In the chart below I have charted items scores against item number as a simple scatter, and before carrying out any Rasch analysis, I ran a simple regression on the data. The coefficient was unity (to 2 decimal places) and the intercept was 0.3. R squared was 0.97. This is a pretty good fit to the theoretical line predicted in the previous blog. When data from a Probabilistic Model fits well with a theoretical prediction it indicates that the generated dataset is large enough to be useful.

Next I ran the "transformation" described in the Winsteps documentation. The formula for the transformation is:

y' = ln(y/(64 - y))

where y' is the transformed item score and y is the raw item score. The chart is shown below

When I generated this data I specified that the ability of the children was neutral, or zero logits on the Rasch scale. But this is a probabilistic model, so setting a parameter in the model will influence the results, but it will not guarantee any outcome.

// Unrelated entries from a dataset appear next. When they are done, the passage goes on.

-- ==== Sys2Proof/Laws/Engine.lean ====
section
/-! SUPPORT. The invariant at the grain of one step of one agent: every engine step and every move of another agent
keeps it, and none of them faults. -/

namespace Sys2Proof.Machine

/-! ## The bus grammar -/

theorem BusPhase.scan_append (es : List Event) (e : Event) : ∀ p : BusPhase,
    BusPhase.scan p (es ++ [e]) = (BusPhase.scan p es).bind fun q => q.next e := by
  induction es with
  | nil => intro p; cases h : p.next e <;> simp [BusPhase.scan, h]
  | cons a es ih =>
    intro p
    cases h : p.next a with
    | none => simp [BusPhase.scan, h]
    | some q => simp [BusPhase.scan, h, ih q]

namespace State

/-! ## What the invariant reads of a state -/

/-- The fields a phase's property speaks of. -/
def view (s : State) :=
  (s.cfg, s.bmem, s.glyphs, s.buf0, s.buf1, s.cursor0, s.cursor1, s.active, s.inFlight, s.xfer, s.streamOpen, s.faulted,
    s.trace)

end State

theorem State.Base.congr {s t : State} {b : Bool} (hb : s.Base b) (h : t.view = s.view) : t.Base b := by
  cases s
  cases t
  simp only [State.view, Prod.mk.injEq] at h
  obtain ⟨rfl, rfl, rfl, rfl, rfl, rfl, rfl, rfl, rfl, rfl, rfl, rfl, rfl⟩ := h
  exact ⟨hb.legal, hb.bmemWf, hb.glyphsWf, hb.buf0Wf, hb.buf1Wf, hb.buf0In, hb.buf1In, hb.cursorLe, hb.cursorMod,
    hb.blockingActive, hb.xferIff, hb.bus, hb.blocks⟩

theorem Phase.Holds.congr {p : Phase} {s t : State} (hp : p.Holds s) (h : t.view = s.view) : p.Holds t := by
  have same : ∀ b, s.Base b → t.Base b := fun b hb => hb.congr h
  cases s
  cases t
  simp only [State.view, Prod.mk.injEq] at h
  obtain ⟨rfl, rfl, rfl, rfl, rfl, rfl, rfl, rfl, rfl, rfl, rfl, rfl, rfl⟩ := h
  cases p <;> first
    | exact ⟨same _ hp.1, hp.2⟩
    | exact hp

theorem State.Rest.congr {s t : State} (hp : s.Rest) (h : t.view = s.view) : t.Rest :=
  Phase.Holds.congr (p := .start) hp h

/-! ## Base under the updates that touch what it reads -/

namespace State

theorem Base.emit {s : State} {b b' : Bool} {e : Event} (h : s.Base b)
    (hn : (BusPhase.of b s.inFlight).next e = some (BusPhase.of b' s.inFlight)) (he : e.blockOk s.cfg = true) :
    (s.emit e).Base b' where
  legal := h.legal
  bmemWf := h.bmemWf
  glyphsWf := h.glyphsWf
  buf0Wf := h.buf0Wf
  buf1Wf := h.buf1Wf
  buf0In := h.buf0In
  buf1In := h.buf1In
  cursorLe := h.cursorLe
  cursorMod := h.cursorMod
  blockingActive := h.blockingActive
  xferIff := h.xferIff
  bus := by simp [BusPhase.scan_append, h.bus, hn]
  blocks := by
    intro x hx
    rcases List.mem_append.1 hx with hx | hx
    · exact h.blocks x hx
    · rw [List.mem_singleton.1 hx]; exact he

theorem Base.transferDone {s : State} {b : Bool} (h : s.Base b) (hf : s.inFlight = true) : s.transferDone.Base b where
  legal := h.legal
  bmemWf := h.bmemWf
  glyphsWf := h.glyphsWf
  buf0Wf := h.buf0Wf
  buf1Wf := h.buf1Wf
  buf0In := h.buf0In
  buf1In := h.buf1In
  cursorLe := h.cursorLe
  cursorMod := h.cursorMod
  blockingActive := h.blockingActive
  xferIff := rfl
  bus := by
    have := h.bus
    rw [hf] at this
    cases b <;> simp [BusPhase.scan_append, this, BusPhase.of, BusPhase.next]
  blocks := by
    intro x hx
    rcases List.mem_append.1 hx with hx | hx
    · exact h.blocks x hx
    · rw [List.mem_singleton.1 hx]; rfl

end State

/-! ## TransferDone -/

theorem Phase.Holds.transferDone {p : Phase} {s : State} (h : p.Holds s) (hf : s.inFlight = true) :
    p.Holds s.transferDone := by
  have flight : s.FlightAway → s.transferDone.FlightAway := fun _ hc => by cases hc
  have opened : s.Opened → s.transferDone.Opened := fun ⟨a, b, c, d, e, f⟩ => ⟨a, b, c, d, e, flight f⟩
  have noClosed : ¬ s.Closed := fun hc => by simp [hc.2.2.1] at hf
  have faulted : s.Faulted → s.transferDone.Faulted := fun ⟨a, b, c, d, _⟩ => ⟨a, b, c, d, fun hc => by cases hc⟩
  cases p with
  | start =>
    obtain ⟨hb, hc | ho | hfl⟩ := h
    · exact absurd hc noClosed
    · exact ⟨hb.transferDone hf, .inr (.inl (opened ho))⟩
    · exact ⟨hb.transferDone hf, .inr (.inr (faulted hfl))⟩
  | live =>
    obtain ⟨hb, hc | ho⟩ := h
    · exact absurd hc noClosed
    · exact ⟨hb.transferDone hf, .inr (opened ho)⟩
  | closed => exact absurd h.2 noClosed
  | acquired => exact absurd h.2 noClosed
  | opened => exact ⟨h.1.transferDone hf, opened h.2⟩
  | stored => exact ⟨h.1.transferDone hf, opened h.2.1, h.2.2⟩
  | advanced => exact ⟨h.1.transferDone hf, h.2.1, flight h.2.2⟩
  | waiting => exact ⟨h.1.transferDone hf, h.2.1, flight h.2.2.1, h.2.2.2⟩
  | issuing => exact absurd h.2.2 (by simp [hf])
  | clearing => exact ⟨h.1.transferDone hf, h.2.1, h.2.2.1, fun hc => by cases hc⟩
  | flipping =>
    obtain ⟨hb, h1, h2, h3, h4, h5, _⟩ := h
    exact ⟨hb.transferDone hf, h1, h2, h3, h4, h5, fun hc => by cases hc⟩
  | completing => exact ⟨h.1.transferDone hf, h.2.1, h.2.2.1, fun hc => by cases hc⟩
  | emptying => exact absurd h.2.2.2 (by simp [hf])
  | drain =>
    obtain ⟨hb, h1, h2, h3, h4, h5⟩ := h
    exact ⟨hb.transferDone hf, h1, h2, h3, h4, flight h5⟩
  | drained => exact absurd h.2.2.2.2.2 (by simp [hf])
  | released => exact absurd h.2.2.2.2.2 (by simp [hf])
  | ended => exact h.elim

/-! ## The engine's steps -/

/-- A busy state in which the invariant holds. -/
def Running (s : State) : Prop :=
  s.busy = true ∧ ∃ p : Phase, p.Holds s ∧ Phase.after s.cfg.mode p s.cont = some .ended

/-- An idle state in which the invariant holds. -/
def AtRest (s : State) : Prop := s.busy = false ∧ s.Rest ∧ s.cont = [] ∧ s.changed = []

theorem inv_iff (s : State) : s.Inv ↔ Running s ∨ AtRest s := by
  unfold State.Inv Running AtRest
  cases s.busy <;> simp

theorem endOp_atRest {s : State} (st : Status) (h : s.Rest) : AtRest (s.endOp st) :=
  ⟨rfl, h.congr rfl, rfl, rfl⟩

theorem running_of {s : State} {p : Phase} (hb : s.busy = true) (h : p.Holds s)
    (hc : Phase.after s.cfg.mode p s.cont = some .ended) : Running s := ⟨hb, p, h, hc⟩

theorem after_append (m : Mode) (xs ys : List EStep) : ∀ p,
    Phase.after m p (xs ++ ys) = (Phase.after m p xs).bind fun q => Phase.after m q ys := by
  induction xs with
  | nil => intro p; rfl
  | cons x xs ih =>
    intro p
    simp only [List.cons_append, Phase.after]
    cases h : p.next m x with
    | none => rfl
    | some q => simpa using ih q

/-- Where a flush starts. -/
def Phase.flushStart (m : Mode) (push : Bool) : Phase :=
  match m with
  | .blocking => .issuing push
  | .async => .waiting push

theorem after_flushSteps (m : Mode) (b : Bool) :
    Phase.after m (Phase.flushStart m b) (flushSteps m) = some (Phase.back b) := by
  cases m <;> cases b <;> rfl

theorem after_finishSteps (m : Mode) : Phase.after m .opened finishSteps = some .closed := by cases m <;> rfl

/-! ## The operations' engine steps are well formed -/

theorem after_windowSteps_closed (m : Mode) (c : Config) (w : Window) :
    Phase.after m .closed (windowSteps c w) = some .opened := rfl

theorem after_windowSteps (m : Mode) (c : Config) (w : Window) :
    Phase.after m .live (windowSteps c w) = some .opened := rfl

theorem after_pushes (m : Mode) : ∀ ps : List Ink,
    Phase.after m .opened (ps.flatMap pushSteps) = some .opened
  | [] => rfl
  | d :: ps => by
    rw [List.flatMap_cons, after_append]
    exact after_pushes m ps

theorem after_stream {m : Mode} {c : Config} {p : Phase} (st : Plan)
    (hp : Phase.after m p (windowSteps c st.win) = some .opened) :
    Phase.after m p (streamSteps c st) = some .closed := by
  rw [streamSteps, after_append, after_append, hp]
  simp only [Option.bind_some, after_pushes]
  exact after_finishSteps m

So let's have a look at the student results generated by the model.

The "expected (from the model) score" for each child is between 32 and 33, but the chart above shows the actual results scattered over a range from 24 to 39, and a mean score of 31.

Finally, the chart below shows the transformed scatter. Here again the mean at -0.057 is below the expected average of zero, and for record, the standard deviation is 0.18.

In my next blog I shall apply Rasch based estimation to this data.